India's policy on stablecoins must be driven by domestic priorities, as it already benefits from a payments landscape comprising of systems such as unified payments interface, real-time gross settlement, and national electronic funds transfer, Sankar said. He further highlighted the importance of central bank digital currencies, saying those are digital tokens like stablecoins yet they are inherently superior since they satisfy all the attributes that money should have – fiat, single, trusted and representing value - and do not pose many of the risks associated with stablecoins.
"...stablecoins lack the basic attributes of money, their advantages are neither unique nor unambiguous and their risks are all too real," he said. The domestic factors and compulsions must be considered when evaluating policy options for stablecoins despite India having good macroeconomic conditions and sound policies, he said.
The Indian government and the RBI deem cryptocurrency as virtual digital assets and levies a 30% tax on cryptocurrency gains. Cryptocurrency transactions in India are also subject to 1% tax deduction at source.
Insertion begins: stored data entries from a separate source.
-- ==== Sys2Proof/Machine/Cooling.lean ====
section
/-! DEFINITION. The cooling request (R178). -/

namespace Sys2Proof.Machine

/-- R178: H × 255, rounded down; H is HEADROOM, in 1/256. -/
def State.headByte (s : State) : Nat := s.headCode * 255 / 256

/-- R178: T_hot + 40 °C, saturating at 0 and 255; free where no sensor reads. -/
def State.hotByte (s : State) : Nat × State :=
  match s.hottest with
  | none => s.fresh 8
  | some k => ((max 0 (min 255 (s.temp k / 8 + 40))).toNat, s)

/-- R178: the 8-byte payload. -/
def State.coolPayload (s : State) (hot : Nat) : List Byte :=
  let power := ((List.range 27).map fun d => s.getF (Reg.PMU_DOM_PWR d) 15 0).sum / 10
  leBytes 1 (s.therm.msg % 16 + s.urgency * 16) ++ leBytes 1 hot ++ leBytes 1 (s.getF Reg.THERM_COOL_REQ 7 0 + 40)
    ++ leBytes 1 (s.getF Reg.THERM_COOL_STAT 7 0) ++ leBytes 1 (s.getF Reg.THERM_COOL_STAT 15 8) ++ leBytes 1 s.headByte ++ leBytes 2 power

/-- COOLING_REQUEST: at base tick `t` PERIOD × 10 ms have passed since the last request, or URGENCY has changed (R178). -/
def execCoolingRequest (t : Nat) (s : State) : Host.Outcome State Fault Refusal :=
  let s := s.tickTo t
  .next (if s.aEntry ∧ s.bit Reg.THERM_COOL_CFG 3
      ∧ (s.therm.due ∨ s.therm.reqAt + 4000000 * s.getF Reg.THERM_COOL_CFG 15 8 ≤ s.clk.base) then
    let h := s.hotByte
    let d := h.2.coolPayload h.1
    let s := { h.2 with therm := { h.2.therm with msg := (h.2.therm.msg + 1) % 16, reqAt := h.2.clk.base, due := false } }
    (s.originate 22 (s.getF Reg.THERM_COOL_CFG 26 16) d).2
  else s)

end Sys2Proof.Machine
end

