-- ==== Sys2Proof/Machine/Dispatch.lean ====
section
/-! DEFINITION. The dispatch of the commands: one arm per constructor of Instr. -/

namespace Sys2Proof.Machine
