-- ==== Sys2Proof/Safety.lean ====
section
/-! DEFINITION. What the claims call a well-formed state. -/

namespace Sys2Proof.Machine

/-- The three sparse maps are in canonical form: keys strictly rising, nothing listed at its default. -/
def State.wf (s : State) : Bool := swf regDefault s.regs && swf memDefault s.mem && swf memDefault s.inner

/-- Every list that stands for a fixed number of like things (instances of a block, channels, threads, sources, ports) has exactly
that many elements (R3, R43). -/
structure State.Sized (s : State) : Prop where
  boot_slot : s.boot.slot.length = 3
  offices : s.offices.length = 24
  mops : s.mops.length = 16
  dmcs : s.dmcs.length = 4
  grid_next : s.grid.next.length = 4
  grid_announced : s.grid.announced.length = 4
  fab_retrains : s.fab.retrains.length = 4
  fab_lastUse : s.fab.lastUse.length = 4
  ang_srcs : s.ang.srcs.length = 7
  ang_doms : s.ang.doms.length = 3
  harts : s.harts.length = 12
  dbg_pairHalted : s.dbg.pairHalted.length = 2
  keys : s.keys.length = 16
  ledger_level : s.ledger.level.length = 16
  ledger_energy : s.ledger.energy.length = 16
  ledger_shares : s.ledger.shares.length = 16
  therm_sensors : s.therm.sensors.length = 24
  domains : s.domains.length = 27
  cores : s.cores.length = 64
  rings : s.rings.length = 64
  rmon : s.rmon.length = 4
  ferries : s.ferries.length = 32
  fdigs : s.fdigs.length = 2
  trigs : s.trigs.length = 2
  progs : s.progs.length = 2
  extTrig : s.extTrig.length = 2
  wseq_thrs : s.wseq.thrs.length = 4
  wseq_chans : s.wseq.chans.length = 16
  wseq_lanes : s.wseq.lanes.length = 2
  wseq_strms : s.wseq.strms.length = 4
  prot_chs : s.prot.chs.length = 16
  prot_lost : s.prot.lost.length = 2
  sns_groups : s.sns.groups.length = 4
  ales : s.ales.length = 8
  aports : s.aports.length = 9
  ticks : s.ticks.length = 4
  cams : s.cams.length = 4
  vouts : s.vouts.length = 2
  locals : s.locals.length = 6
  gw_bufs : s.gw.bufs.length = 22
  gw_ports : s.gw.ports.length = 20
  gw_meters : s.gw.meters.length = 63
  gw_seq : s.gw.seq.length = 4
  gw_qbv : s.gw.qbv.length = 4
  casc_miss : s.casc.miss.length = 3

/-- What every state that a run reaches satisfies. -/
def State.Inv (s : State) : Prop := s.wf = true ∧ s.Sized

/-- Which stores a command may write: memory (R39: DRAM, grove stores, TCMs, RSTATE), the memories no address reaches (tile memories, WSEQ memories,
acquisition state), the fuses (R208) and SEC's key slots (R209). -/
structure Stores where
  mem : Bool
  inner : Bool
  fuse : Bool
  keys : Bool
  deriving DecidableEq, Repr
End
Reported by Pratiksha
Edited by Ashish Shirke
For users of real-time market data terminals, Informist news is available exclusively on the NSE Cogencis WorkStation.
Cogencis news is now Informist news. This follows the acquisition of Cogencis Information Services Ltd. by NSE Data & Analytics Ltd., a 100% subsidiary of the National Stock Exchange of India Ltd. As a part of the transaction, the news department of Cogencis has been sold to Informist Media Pvt. Ltd.
Informist Media Tel +91 (22) 6985-4000
Send comments to feedback@informistmedia.com
© Informist Media Pvt. Ltd. 2025. All rights reserved.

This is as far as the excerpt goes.